Four Grayson students received awards in the CLASS 2024 National Chinese Essay Contest, the largest of its kind in the U.S. This year’s theme, “Understanding and Caring for One Another,” inspired four exceptional winning essays. Anna (’32) and Candice (’34) each earned a Silver Award by sharing stories of small acts of kindness that made a significant impact on their lives. Beesan (’26) and Julia (’26) took on more challenging topics of cultural and racial differences, sexism, and injustice. Both received Gold Awards for their work. Their winning essays were handwritten with passion and purpose, and we are very proud of their work. In addition, four of Ms. Xu’s students were semi-finalists in the very selective National Security Language Initiative for Youth (NSLI-Y) Scholarship.

Experiential learning in Mandarin is very rich with  seminars dedicated to making gyoza or tofu, workshops in calligraphy and cultural heritage arts, and virtual museum tours taking place throughout the year. Field trips to Chinatown and area Chinese grocery stores and restaurants, Q&A video exchanges with Chinese experts, and volunteering with organizations that support and celebrate Asian communities provide additional opportunities for authentic practice, especially in the Upper School.
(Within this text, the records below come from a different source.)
-- ==== Sys2Proof/Laws/Run.lean ====
section
/-! SUPPORT. The whole run of an operation on a panel that answers busy in between (42_transfer.md R142,
70_reset_and_hazards.md R208): where it ends, and how that differs from the run on an idle panel. -/

namespace Sys2Proof.Machine

/-! ### One busy wait -/

/-- The state after a busy wait that met `n` busy answers and then an idle one. -/
def State.afterWait (s : State) (n : Nat) : State :=
  { s with
    trace := s.trace ++ busyPolls n ++ [.poll false]
    panel := s.panel.drop (n + 1)
    polls := s.polls + (n + 1) }

theorem State.answer_afterWait (s : State) (n j : Nat) : (s.afterWait n).answer j = s.answer (j + n + 1) := by
  have e : n + 1 + j = j + n + 1 := by omega
  have e' : s.polls + (n + 1) + j = s.polls + (j + n + 1) := by omega
  simp only [State.answer, State.afterWait, List.getElem?_drop, e, e']

theorem State.meetsIdle_afterWait (s : State) (n w j : Nat) :
    (s.afterWait n).MeetsIdle w j ↔ s.MeetsIdle w (j + n + 1) := by
  induction w generalizing j with
  | zero => exact Iff.rfl
  | succ w ih =>
    have hb (k : Nat) : (s.afterWait n).BelowBound k ↔ s.BelowBound k := Iff.rfl
    simp only [State.MeetsIdle, State.answer_afterWait, ih, hb]
    have e (k : Nat) : j + k + n + 1 = j + n + 1 + k := by omega
    have e' (k : Nat) : j + k + 1 + n + 1 = j + n + 1 + k + 1 := by omega
    simp only [e, e']

/-- A wait with `m` busy polls behind it that meets `n` more, the bound not reached, and then an idle answer takes `n`
steps more, and the statements behind it go on. -/
theorem stepsTo_wait (n : Nat) : ∀ (m : Nat) (rest : List Stmt) (s : State), s.Ready → s.BelowBound (m + n) →
    (∀ j, j < n → s.answer j = true) → s.answer n = false →
    stepsTo n (runStmts (.wait m :: rest) s) (runStmts rest (s.afterWait n)) := by
  induction n with
  | zero =>
    intro m rest s _ _ _ h0
    rw [runStmts, if_neg (by simp [h0])]
    simp [stepsTo, State.afterWait, State.poll, busyPolls, h0]
  | succ n ih =>
    intro m rest s hr hm hb h0
    rw [runStmts_busy (hb 0 (by omega)) (State.pollLimitReached_of_belowBound (hm.mono (by omega)))]
    refine ⟨_, step_suspended hr.1 hr.2, ?_⟩
    have key := ih (m + 1) rest (s.poll.emit (.sleep pollMs)) hr (show s.BelowBound _ from hm.mono (by omega))
      (fun j hj => (State.answer_poll s j).trans (hb _ (by omega))) ((State.answer_poll s n).trans h0)
    have e : (s.poll.emit (.sleep pollMs)).afterWait n = s.afterWait (n + 1) := by
      have h1 : 1 + (n + 1) = n + 1 + 1 := by omega
      simp [State.afterWait, State.emit, State.poll, hb 0 (by omega), busyPolls_succ', h1, Nat.add_assoc]
    rw [e] at key
    exact key

/-! ### All the statements of an operation -/

/-- The run of statements through waits that meet the given numbers of busy answers. -/
def runThrough : List Stmt → List Nat → State → State
  | [], _, s => s
  | .act a :: rest, ns, s => runThrough rest ns (a.run s)
  | .wait _ :: rest, n :: ns, s => runThrough rest ns (s.afterWait n)
  | .wait _ :: _, [], s => s

theorem stepsTo_append {k m : Nat} {s t u : State} (h : stepsTo k s t) (h' : stepsTo m t u) : stepsTo (k + m) s u := by
  induction k generalizing s with
  | zero =>
    cases h
    rwa [Nat.zero_add]
  | succ k ih =>
    obtain ⟨v, hv, hk⟩ := h
    rw [Nat.succ_add]
    exact ⟨v, hv, ih hk⟩

theorem idleAmong_succ (s : State) (m : Nat) :
    s.idleAmong (m + 1) = s.idleAmong m + if s.answer m then 0 else 1 := by
  unfold State.idleAmong
  rw [List.range_succ, List.filter_append, List.length_append]
  cases h : s.answer m <;> simp [h]

/-- The answers behind a wait are the answers from its idle one on. -/
theorem idleAmong_afterWait (s : State) (n : Nat) (hb : ∀ j, j < n → s.answer j = true) (h0 : s.answer n = false)
    (m : Nat) : s.idleAmong (n + 1 + m) = (s.afterWait n).idleAmong m + 1 := by
  induction m with
  | zero =>
    have hz : ∀ k, k ≤ n → s.idleAmong k = 0 := by
      intro k
      induction k with
      | zero => intro _; rfl
      | succ k ih =>
        intro hk
        rw [idleAmong_succ, ih (by omega), hb k (by omega)]
        rfl
    rw [Nat.add_zero, idleAmong_succ, hz n le_rfl, h0]
    rfl
  | succ m ih =>
    have e : n + 1 + m = m + n + 1 := by omega
    rw [← Nat.add_assoc, idleAmong_succ, ih, idleAmong_succ, State.answer_afterWait, e]
    omega

theorem idleAmong_mono (s : State) {m k : Nat} (h : m ≤ k) : s.idleAmong m ≤ s.idleAmong k := by
  induction k with
  | zero =>
    cases Nat.le_zero.mp h
    exact le_rfl
  | succ k ih =>
    rcases Nat.lt_or_ge k m with hk | hk
    · have : m = k + 1 := by omega
      rw [this]
    · have := ih hk
      rw [idleAmong_succ]
      omega

/-- Statements whose waits have not begun and all meet an idle answer, the bound not reached, run to their end, in as
many steps more as they meet busy answers. Those answers, with the idle ones, are among any that hold enough idle ones. -/
theorem run_to_end (l : List Stmt) : ∀ (s : State), s.Ready → FreshWaits l → s.MeetsIdle (waits l) 0 →
    ∃ ns, ns.length = waits l ∧ stepsTo ns.sum (runStmts l s) (runThrough l ns s) ∧
      ∀ m, waits l ≤ s.idleAmong m → ns.sum ≤ m := by
  induction l with
  | nil =>
    intro s _ _ _
    exact ⟨[], rfl, rfl, fun m _ => Nat.zero_le m⟩
  | cons st rest ih =>
    intro s hr hf hw
    have hf' : FreshWaits rest := fun n hn => hf n (List.mem_cons_of_mem _ hn)
    cases st with
    | act a =>
      have ha : ∀ w j, (a.run s).MeetsIdle w j ↔ s.MeetsIdle w j := by
        intro w
        induction w with
        | zero => exact fun _ => Iff.rfl
        | succ w ihw => intro j; simp only [State.MeetsIdle, State.BelowBound, Act.run_cfg, Act.run_answer, ihw]
      obtain ⟨ns, h1, h2, h3⟩ := ih (a.run s) ⟨by rw [Act.run_fault]; exact hr.1, by rw [Act.run_pending]; exact hr.2⟩
        hf' ((ha _ _).mpr hw)
      refine ⟨ns, h1, h2, fun m hi => h3 m ?_⟩
      have e : (a.run s).idleAmong m = s.idleAmong m := by simp only [State.idleAmong, Act.run_answer]
      rw [e]
      exact hi
    | wait n0 =>
      obtain ⟨n, hm, hb, h0, hn⟩ := hw
      obtain rfl : n0 = 0 := hf n0 (List.mem_cons_self ..)
      simp only [Nat.zero_add] at hb h0 hn
      obtain ⟨ns, h1, h2, h3⟩ := ih (s.afterWait n) hr hf'
        ((State.meetsIdle_afterWait s n _ 0).mpr (by rwa [Nat.zero_add]))
      refine ⟨n :: ns, by simp [h1, waits], ?_, fun m hi => ?_⟩
      · rw [List.sum_cons]
        exact stepsTo_append (stepsTo_wait n 0 rest s hr (by rwa [Nat.zero_add]) hb h0) h2
      · have hpos : n + 1 ≤ m := by
          by_contra hc
          have h4 := idleAmong_mono s (show m ≤ n by omega)
          have h5 := idleAmong_afterWait s n hb h0 0
          have h6 : (s.afterWait n).idleAmong 0 = 0 := rfl
          rw [Nat.add_zero, idleAmong_succ, h0, h6] at h5
          simp only [waits] at hi
          simp at h5
          omega
        obtain ⟨m', rfl⟩ := Nat.exists_eq_add_of_le hpos
        rw [idleAmong_afterWait s n hb h0] at hi
        simp only [waits] at hi
        have := h3 m' (by omega)
        rw [List.sum_cons]
        omega

theorem withoutBusy_busyPolls (n : Nat) (es : List Event) :
    withoutBusy (busyPolls n ++ .poll false :: es) = .poll false :: withoutBusy es := by
  induction n with
  | zero => rfl
  | succ n ih =>
    rw [busyPolls_succ']
    exact ih

/-- What busy answers change in a run: its polls and pauses, no frame, no other part of the state. `s'` differs from `s` in
trace, panel and poll count at most. -/
theorem runThrough_sim (l : List Stmt) : ∀ (ns : List Nat) (s s' : State), ns.length = waits l →
    (∀ st ∈ l, ∀ e, st = .act (.emit e) → e.isPoll = false) →
    s' = { s with trace := s'.trace, panel := s'.panel, polls := s'.polls } →
    ∃ es, (runThrough l ns s).trace = s.trace ++ es ∧ (runIdle l s').trace = s'.trace ++ withoutBusy es ∧
      runThrough l ns s = { runIdle l s' with
        trace := (runThrough l ns s).trace, panel := (runThrough l ns s).panel, polls := (runThrough l ns s).polls } := by
  induction l with
  | nil =>
    intro ns s s' _ _ h
    refine ⟨[], by simp [runThrough], by simp [runIdle, withoutBusy], ?_⟩
    rw [h]
    rfl
  | cons st rest ih =>
    intro ns s s' hl hp h
    have hp' : ∀ st ∈ rest, ∀ e, st = .act (.emit e) → e.isPoll = false := fun st hs => hp st (List.mem_cons_of_mem _ hs)
    cases st with
    | act a =>
      have one (e : Event) (he : e.isPoll = false) (es : List Event) : withoutBusy (e :: es) = e :: withoutBusy es := by
        cases e with
        | poll b => cases he
        | _ => rfl
      cases a with
      | emit e =>
        obtain ⟨es, h1, h2, h3⟩ := ih ns (s.emit e) (s'.emit e) hl hp' (by rw [h]; rfl)
        refine ⟨e :: es, by simpa [runThrough, Act.run] using h1, ?_, h3⟩
        rw [one e (hp _ (List.mem_cons_self ..) e rfl)]
        simpa [runIdle, Act.run] using h2
      | sendImage =>
        have hi : s'.image = s.image := by rw [h]; rfl
        obtain ⟨es, h1, h2, h3⟩ := ih ns (s.emit (.write s.image)) (s'.emit (.write s'.image)) hl hp'
          (by rw [hi, h]; rfl)
        refine ⟨.write s.image :: es, by simpa [runThrough, Act.run] using h1, ?_, h3⟩
        rw [one _ rfl, ← hi]
        simpa [runIdle, Act.run] using h2
      | setPState p => exact ih ns _ (s'.setPState p) hl hp' (by rw [h]; rfl)
      | enter p => exact ih ns (s.setPState (p.enter s.pstate)) (s'.setPState (p.enter s'.pstate)) hl hp' (by rw [h]; rfl)
      | leave p => exact ih ns (s.setPState (p.leave s.pstate)) (s'.setPState (p.leave s'.pstate)) hl hp' (by rw [h]; rfl)
      | fill c => exact ih ns (s.fillFB c) (s'.fillFB c) hl hp' (by rw [h]; rfl)
      | reply r => exact ih ns (s.reply r) (s'.reply r) hl hp' (by rw [h]; rfl)
    | wait n0 =>
      cases ns with
      | nil => simp [waits] at hl
      | cons n ns =>
        obtain ⟨es, h1, h2, h3⟩ := ih ns (s.afterWait n) s'.pollIdle (by simpa [waits] using hl) hp' (by rw [h]; rfl)
        refine ⟨busyPolls n ++ .poll false :: es, ?_, ?_, h3⟩
        · rw [runThrough, h1]
          simp [State.afterWait]
        · rw [withoutBusy_busyPolls, runIdle, h2]
          simp [State.pollIdle]

/-- Taking busy polls and their pauses out of a trace takes out no frame. -/
theorem framesFrom_withoutBusy (dc : Option Bool) (es : List Event) :
    framesFrom dc (withoutBusy es) = framesFrom dc es := by
  fun_induction withoutBusy es generalizing dc with
  | case1 => rfl
  | case2 ms es ih => rw [ih]; simp [framesFrom]
  | case3 e es h ih =>
    cases e with
    | write bs => cases dc <;> simp [framesFrom, ih]
    | _ => simp [framesFrom, ih]

end Sys2Proof.Machine
end

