-- ==== Sys2Proof/Tests/Slice0.lean ====
section
/-! SUPPORT. Tests. Expected values are written out from the encodings of 30_encoding.md and from the vectors of
95_test_vectors.md, whose names stand in the docstrings. -/

namespace Sys2Proof.Tests

open Sys2Proof.Machine

/-! ### The parts of a test -/

/-- The glyph `T` of 95_test_vectors.md. -/
def glyphT : Glyph := #v[0x80, 0x80, 0xFF, 0x80, 0x80, 0x00, 0x00, 0x00]

/-- The glyph `I` of 95_test_vectors.md. -/
def glyphI : Glyph := #v[0x81, 0xFF, 0x81, 0x00, 0x00, 0x00, 0x00, 0x00]

/-- A configuration with the defaults of 00_scope.md R13, the two test glyphs and short made-up payloads. -/
def testCfg (o : Orient) (m : RefreshMode) : Cfg :=
  { orient := o
    mode := m
    init := { drv := [0xA1, 0xA2], boost := [0xB1], vcom := [0xC1], dummy := [0xD1], gate := [0xE1] }
    lutFull := Vector.replicate 30 0xF0
    lutPartial := Vector.replicate 30 0x0F
    windowPortrait := { ramX := [1], ramY := [2, 3], ctrX := [4], ctrY := [5, 6] }
    windowLandscape := { ramX := [0x11, 0x12], ramY := [0x13], ctrX := [0x14, 0x15], ctrY := [0x16] }
    glyphs := [('T', glyphT), ('I', glyphI)]
    fbResetFill := 0xFF
    lineY := .exact
    circleRoot := .exact
    glyphLandscapeMsbTop := true
    busyMaxPolls := none }

/-- A constructed core whose panel answers idle forty times. -/
def start (o : Orient) (m : RefreshMode) : State :=
  { State.construct (testCfg o m) with panel := List.replicate 40 false }

/-- A constructed core in front of given answers of the panel and a bound on polling. -/
def facing (answers : List Bool) (limit : Option PollBound) : State :=
  { State.construct { testCfg .landscape .full with busyMaxPolls := limit } with panel := answers }

/-- A constructed core with issues to run. -/
def issuing (is : List Issue) : State := { start .landscape .full with program := is }

/-- What an instruction leaves, by one part of the state. -/
def after {α : Type} (s : State) (i : Instr) (part : State → α) : Option α :=
  match exec i s with
  | .next t    => some (part t)
  | .fault _   => none
  | .refused _ => none

/-! ### Decoding: the command codes of 30_encoding.md R67, as bits -/

theorem test_decode_driverOutputControl : decode (.frame [0b00000001#8]) = .ok .driverOutputControl := by rfl
theorem test_decode_boosterSoftStart : decode (.frame [0b00001100#8]) = .ok .boosterSoftStart := by rfl
theorem test_decode_dataEntryMode : decode (.frame [0b00010001#8]) = .ok .dataEntryMode := by rfl
theorem test_decode_activateUpdate : decode (.frame [0b00100000#8]) = .ok .activateUpdate := by rfl
theorem test_decode_displayUpdateControl : decode (.frame [0b00100010#8]) = .ok .displayUpdateControl := by rfl
theorem test_decode_writeRam : decode (.frame [0b00100100#8]) = .ok .writeRam := by rfl
theorem test_decode_writeVcom : decode (.frame [0b00101100#8]) = .ok .writeVcom := by rfl
theorem test_decode_writeLut : decode (.frame [0b00110010#8]) = .ok .writeLut := by rfl
theorem test_decode_dummyLinePeriod : decode (.frame [0b00111010#8]) = .ok .dummyLinePeriod := by rfl
theorem test_decode_gateTime : decode (.frame [0b00111011#8]) = .ok .gateTime := by rfl
theorem test_decode_ramXStartEnd : decode (.frame [0b01000100#8]) = .ok .ramXStartEnd := by rfl
theorem test_decode_ramYStartEnd : decode (.frame [0b01000101#8]) = .ok .ramYStartEnd := by rfl
theorem test_decode_ramXCounter : decode (.frame [0b01001110#8]) = .ok .ramXCounter := by rfl
theorem test_decode_ramYCounter : decode (.frame [0b01001111#8]) = .ok .ramYCounter := by rfl
theorem test_decode_terminateFrame : decode (.frame [0b11111111#8]) = .ok .terminateFrame := by rfl
theorem test_decode_table_word : decodeTableWord 8 0x24 = some .writeRam := by decide

/-! ### Decoding: lines of 30_encoding.md R87 -/

theorem test_decode_setPixel : decode (.line "setPixel 5, 13, 0".toList) = .ok (.setPixel 5 13 0) := by rfl
theorem test_decode_getPixel : decode (.line "getPixel 0, -1 ; none".toList) = .ok (.getPixel 0 (-1)) := by rfl
theorem test_decode_fill : decode (.line "fill -7".toList) = .ok (.fill (-7)) := by rfl
theorem test_decode_hline : decode (.line "hline 3, 0, 5, 1".toList) = .ok (.hline 3 0 5 1) := by rfl
theorem test_decode_vline : decode (.line "vline 0x7F, 0, 10, 0".toList) = .ok (.vline 127 0 10 0) := by rfl
theorem test_decode_line : decode (.line "line 0, 5, 3, -2, 1".toList) = .ok (.line 0 5 3 (-2) 1) := by rfl
theorem test_decode_rect :
    decode (.line "rect 1, 2, 3, 4, 0, fill=false".toList) = .ok (.rect 1 2 3 4 0 false) := by rfl
theorem test_decode_circle :
    decode (.line "circle 5, 6, -1, 0, fill=true".toList) = .ok (.circle 5 6 (-1) 0 true) := by rfl
theorem test_decode_text :
    decode (.line "text \"I;T\", 0, 8, 1".toList) = .ok (.text ['I', ';', 'T'] 0 8 1) := by rfl
theorem test_decode_reset : decode (.line "reset".toList) = .ok .reset := by rfl
theorem test_decode_waitUntilIdle : decode (.line "waitUntilIdle".toList) = .ok .waitUntilIdle := by rfl
theorem test_decode_writeCommand : decode (.line "writeCommand [0x22]".toList) = .ok (.writeCommand [0x22]) := by rfl
theorem test_decode_writeData : decode (.line "writeData [1, 0xff, 2]".toList) = .ok (.writeData [1, 255, 2]) := by rfl
theorem test_decode_writeData_empty : decode (.line "writeData []".toList) = .ok (.writeData []) := by rfl
theorem test_decode_init : decode (.line "init  ; loads LUT_PARTIAL".toList) = .ok .init := by rfl
theorem test_decode_setMemoryArea : decode (.line "setMemoryArea".toList) = .ok .setMemoryArea := by rfl
theorem test_decode_setMemoryPointer : decode (.line "setMemoryPointer".toList) = .ok .setMemoryPointer := by rfl
theorem test_decode_writeImage : decode (.line "writeImage".toList) = .ok .writeImage := by rfl
theorem test_decode_update : decode (.line "update".toList) = .ok .update := by rfl
theorem test_decode_fullRefresh : decode (.line "fullRefresh".toList) = .ok .fullRefresh := by rfl

/-! ### Refusals of the decoder, by name -/

theorem test_refuse_unlisted : decode (.frame [0x99#8]) = .error (.unlistedCode 0x99) := by rfl
theorem test_refuse_emptyFrame : decode (.frame []) = .error .emptyFrame := by rfl
theorem test_refuse_longFrame : decode (.frame [0x24#8, 0x24#8]) = .error (.longFrame [0x24, 0x24]) := by rfl
theorem test_refuse_mnemonic : decode (.line "plot 1, 2".toList) = .error (.unknownMnemonic "plot".toList) := by rfl
theorem test_refuse_arity : decode (.line "fill 1, 2".toList) = .error (.operandTypes "fill".toList) := by rfl
theorem test_refuse_byte : decode (.line "writeData [256]".toList) = .error (.byteRange "writeData".toList) := by rfl
theorem test_refuse_separator : decode (.line "fill 1 2".toList) = .error (.badLine "fill 1 2".toList) := by rfl

/-! ### WellFormed: one ill-formed term for each check (30_encoding.md R89) -/

theorem smoke_mnemonic : RawTerm.wellFormed ⟨"plot".toList, [.int 1]⟩ = false := by decide
theorem smoke_too_few : RawTerm.wellFormed ⟨"getPixel".toList, [.int 1]⟩ = false := by decide
theorem smoke_too_many : RawTerm.wellFormed ⟨"reset".toList, [.int 1]⟩ = false := by decide
theorem smoke_type : RawTerm.wellFormed ⟨"fill".toList, [.flag true]⟩ = false := by decide
theorem smoke_byte_high : RawTerm.wellFormed ⟨"writeData".toList, [.bytes [0, 256]]⟩ = false := by decide
theorem smoke_byte_low : RawTerm.wellFormed ⟨"writeData".toList, [.bytes [-1]]⟩ = false := by decide
theorem smoke_quote : writableString ['a', quoteChar] = false := by decide
theorem smoke_newline : writableString [newlineChar] = false := by decide
theorem smoke_accepts : RawTerm.wellFormed ⟨"writeData".toList, [.bytes [0, 255]]⟩ = true := by decide

/-! ### Programs (30_encoding.md R87) -/

/-- A program's header and its lines, comments and blank lines passed over. -/
theorem test_program :
    (parseProgram "; P\nconstruct orient=Portrait, mode=Partial\n\nfill 0 ; x".toList).toOption =
      some ((.portrait, .partialRefresh), [.line "fill 0 ; x".toList]) := by decide

/-- A program without a header is refused. -/
theorem test_program_header : (parseProgram "fill 0".toList).toOption = none := by decide

/-! ### FrameBuffer operations (95_test_vectors.md 2.1) -/

/-- V-PIX-1. -/
theorem test_setPixel_landscape :
    after (start .landscape .full) (.setPixel 5 13 0) State.fb = some [(301, 0xFB)] := by decide
/-- V-PIX-6. -/
theorem test_setPixel_portrait :
    after (start .portrait .full) (.setPixel 127 295 0) State.fb = some [(4735, 0xFE)] := by decide
/-- V-PIX-8, in the state that V-PIX-1 leaves. -/
theorem test_getPixel_black :
    after { start .landscape .full with fb := [(301, 0xFB)] } (.getPixel 5 13) State.results =
      some [.pixel (some 0)] := by decide
/-- V-PIX-8. -/
theorem test_getPixel_outside :
    after (start .landscape .full) (.getPixel 296 0) State.results = some [.pixel none] := by decide
/-- V-PIX-10: the last byte of `fill 0`. -/
theorem test_fill_black :
    after (start .portrait .full) (.fill 0) (fun t => (t.byteAt 0, t.byteAt 4735)) = some (0x00, 0x00) := by
  decide +kernel
/-- V-PIX-10: `fill -7` is white. -/
theorem test_fill_white :
    after { start .landscape .full with fb := [(7, 0x00)] } (.fill (-7)) State.fb = some [] := by decide

/-! ### Rasterizer operations (95_test_vectors.md 2.2 to 2.5) -/

/-- V-LIN-2. -/
theorem test_hline_crosses_a_byte :
    after (start .portrait .full) (.hline 6 0 4 0) State.fb = some [(0, 0xFC), (1, 0x3F)] := by decide
/-- V-LIN-5. -/
theorem test_hline_edge :
    after (start .landscape .full) (.hline 294 0 5 0) State.fb = some [(294, 0x7F), (295, 0x7F)] := by decide
/-- V-LIN-3. -/
theorem test_vline :
    after (start .landscape .full) (.vline 0 6 4 0) State.fb = some [(0, 0xFC), (296, 0x3F)] := by decide
/-- V-LIN-6. -/
theorem test_vline_negative : after (start .landscape .full) (.vline 0 0 (-3) 0) State.fb = some [] := by
  decide
/-- V-LIN-7. -/
theorem test_line :
    after (start .landscape .full) (.line 0 0 4 2 0) State.fb =
      some [(0, 0x7F), (1, 0x7F), (2, 0xBF), (3, 0xBF), (4, 0xDF)] := by decide
/-- V-LIN-9: pixels `(0,5), (1,4), (2,3), (3,3)`. -/
theorem test_line_negative_slope :
    after (start .landscape .full) (.line 0 5 3 3 0) State.fb =
      some [(0, 0xFB), (1, 0xF7), (2, 0xEF), (3, 0xEF)] := by decide
/-- V-RECT-1. -/
theorem test_rect_outline :
    after (start .landscape .full) (.rect 0 0 3 2 0 false) State.fb =
      some [(0, 0x1F), (1, 0x5F), (2, 0x5F), (3, 0x3F)] := by decide
/-- V-RECT-2. -/
theorem test_rect_filled :
    after (start .landscape .full) (.rect 1 1 2 2 0 true) State.fb = some [(1, 0x9F), (2, 0x9F)] := by decide
/-- The circle of program P1. -/
theorem test_circle_ring :
    after (start .landscape .full) (.circle 50 10 2 0 false) State.fb =
      some [(344, 0x8F), (345, 0x6F), (346, 0x77), (347, 0x2F), (348, 0xDF)] := by decide +kernel
/-- Program P6. -/
theorem test_circle_filled :
    after (start .portrait .full) (.circle 8 8 3 0 true) State.fb =
      some [(80, 0xFC), (81, 0x1F), (96, 0xFA), (97, 0x1F), (112, 0xF9), (113, 0x1F), (128, 0xF8), (129, 0x8F),
        (144, 0xF8), (145, 0x1F), (160, 0xF8), (161, 0x1F), (177, 0x7F)] := by decide +kernel
/-- V-TXT-2. -/
theorem test_text_portrait :
    after (start .portrait .full) (.text ['T'] 0 0 0) State.fb =
      some [(0, 0xDF), (16, 0xDF), (32, 0xDF), (48, 0xDF), (64, 0xDF), (80, 0xDF), (96, 0xDF), (112, 0x07)] := by
  decide
/-- V-TXT-6. -/
theorem test_text_unknown :
    after (start .landscape .full) (.text ['T', 'X'] 0 0 0) (fun t => (t.fb, t.fault, t.results)) =
      some ([(0, 0x7F), (1, 0x7F), (2, 0x00), (3, 0x7F), (4, 0x7F)], some (.glyphNotFound 'X'),
        [.fault (.glyphNotFound 'X')]) := by decide
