-- ==== Sys2Proof/Config.lean ====
section
/-!
DEFINITION. What the spec leaves to the implementation, to chance or to the outside world: opaque
constants without a body, so that no proof can see a value (each is named in the assumption log), and
the few figures of the device that are fixed numbers of the spec.
-/

namespace Sys2Proof.Config

/-! ## Free values (assumptions 2, 4, 5) -/

/-- Which of `n` steps that are due happens next, by step count; taken modulo n (assumption 2). -/
opaque schedule : Nat → Nat → Nat

/-- Nanoseconds that pass in a step, by step count (assumption 2). -/
opaque elapsed : Nat → Nat

/-- A value the spec does not state, drawn in order (assumption 5). -/
opaque freeNat : Nat → Nat

/-- A byte of host memory as the host link returns it: PCIe address and draw (assumption 4). -/
opaque hostByte : Nat → Nat → Byte

/-- A byte of a peer's memory as the links return it: device, address, draw (assumption 4). -/
opaque peerByte : Nat → Nat → Nat → Byte

/-- The fault code a peer returns for an access, 0 for none: device, address, draw (R207). -/
opaque peerFault : Nat → Nat → Nat → Nat

/-- Does a peer device answer over Ralbex (R305, R352)? -/
opaque reachable : Nat → Nat → Bool

/-- A peer's topology word (R350), by device id. -/
opaque peerTopology : Nat → Word

/-- Do the switches grant an in-switch reduction (R303), by collective tag? -/
opaque switchGrant : Word → Bool

/-! ## Implementation choices (assumption 8) -/

/-- The L1 set of a 512-byte line (R192: 32 sets; the spec names no index function). -/
opaque l1Set : Nat → Nat

/-- The L2 slice and set of a 512-byte line, by physical or intermediate address: taken modulo the 65,536
sets of the 128 slices (R196). -/
opaque l2Set : Bool → Nat → Nat

/-- The hub that walks a page (R255). -/
opaque walkHub : Nat → Nat

/-- The hub whose slices are home to a 512-byte line (R196: not architectural). -/
opaque lineHub : Bool → Nat → Nat

/-- The stack and stream of a physical sector (R216 names the stream, not the map). -/
opaque stackOf : Nat → Nat
opaque streamOf : Nat → Nat

/-- The sector of a stream that a physical sector is (R216). -/
opaque streamSector : Nat → Nat

/-- The fused device id (R350). -/
opaque devId : BitVec 12

/-- The fused SRAM-rail threshold V_th in millivolts (R343: 620 nominal). -/
opaque vth : Nat

/-- The fused minimum security version of firmware (R372). -/
opaque minSvn : Nat

/-- The device identity key (R371): of each LMS tree (0 the top one, k + 1 the one under leaf k of the top one) its
identifier; of each of its leaves the randomizer, and the private values by number. -/
opaque lmsId : Nat → BitVec 128
opaque lmsRandom : Nat → Nat → BitVec 256
opaque lmsSecret : Nat → Nat → Nat → BitVec 256

/-- Where window C holds, after the stele's 64 GiB, the wait table of a hub and the stele registers (R368): STHEAD and
STDROP of hub h by h and 4 + h, STERASE by 8, STSTAT by 9. -/
opaque waitTableAt : Nat → Nat
opaque steleRegisterAt : Nat → Nat

/-- Measurement, certificate and identity bytes the device was made with (R370). -/
opaque measurement : Nat → List Byte
opaque certificate : List Byte

/-- The digest of the image that a firmware slot ships with: of the foundry or of the management controller,
in slot B or A (R370, R372). -/
opaque shipped : Bool → Bool → List Byte

/-- Power of a core set in units of 100 mW (R339), by draw. -/
opaque powerOf : Nat → Nat

/-! ## Figures of the spec -/

/-- Bytes of physical memory that software can use: 756 GiB (R8). -/
def memTop : Nat := 756 * 2 ^ 30

/-- The size of intermediate address space (chapter 12). -/
def iaTop : Nat := 2 ^ 52

/-- Cores, cores per die, cores per hub (R5). -/
def cores : Nat := 576
def coresPerDie : Nat := 72
def coresPerHub : Nat := 144

/-- Granules in a core's pool: 2 MiB of 4 KiB granules (R7). -/
def poolGranules : Nat := 512

end Sys2Proof.Config
end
Grayson’s observation of Asian American and Pacific Islander (AAPI) Heritage Month in May further emphasizes the importance of conversation, both across cultures and grade cohorts. This year, Robert Buscher, a lecturer in Asian American studies at the University of Pennsylvania and a key figure in the Philadelphia Asian American Film Festival, led a lively discussion about the portrayal of Asian Americans in mass media. Students develop cultural empathy through opportunities to listen, discuss, and actively understand the experiences of Asian American communities.

Advocacy and Awareness

Educators and parents play a pivotal role in helping to direct the conversation of future generations, and comprehensive, cross-curricular cultural education is one way to equip students with a global perspective, intellectual curiosity, empathy, and deep respect. The more people discover, experience, and learn more about cultures other than their own; the more they work to understand, appreciate, and respect each other and our differences; the more easily we can create an inclusive, equitable society.

Other Resources

Make Us Visible PA is our state chapter of Make Us Visible, a nationwide initiative to update school curricula with accurate information about Asian American & Pacific Islander history and culture. We’re incredibly proud of Miles (’25) and grateful to his family for their active involvement in this important cause. Recently, Miles spoke at the AAPI History rally at the state capitol in Harrisburg, advocating for HB 779 / SB 839. This legislation aims to incorporate AAPI history in all Pennsylvania schools, making a significant step toward educational equity.
Tony DelaRosa, an educator and advocate for greater inclusion of AAPI history and awareness in curriculum is the author of Teaching the Invisble Race. You can learn more about his work in this interview from the Harvard EdCast.

About the Author

Davynn Xu is a Mandarin Teacher at The Grayson School. She also serves as Academic Coordinator at the Center for International Foreign Language Teacher Education at Teachers College – Columbia University in NYC.

Ms. Xu’s research on the unit design created for Grayson’s Mandarin III class on “Optimizing Task Design in Teaching Chinese: A Comprehensive Analysis on the Giving-Direction Unit in Chinese Foreign Language Context” was presented at the 2024 National Council on Less-Commonly Taught Languages (NCLCTL) Annual Conference in Chicago and to faculty in the Department of World Languages and Cultures at University of Toledo. The unit design of the Giving-Direction and Mooncake-making units are selected for presentation at the Integrating Culture into Language Classroom seminar during International Education Week at Teachers College – Columbia University in the fall.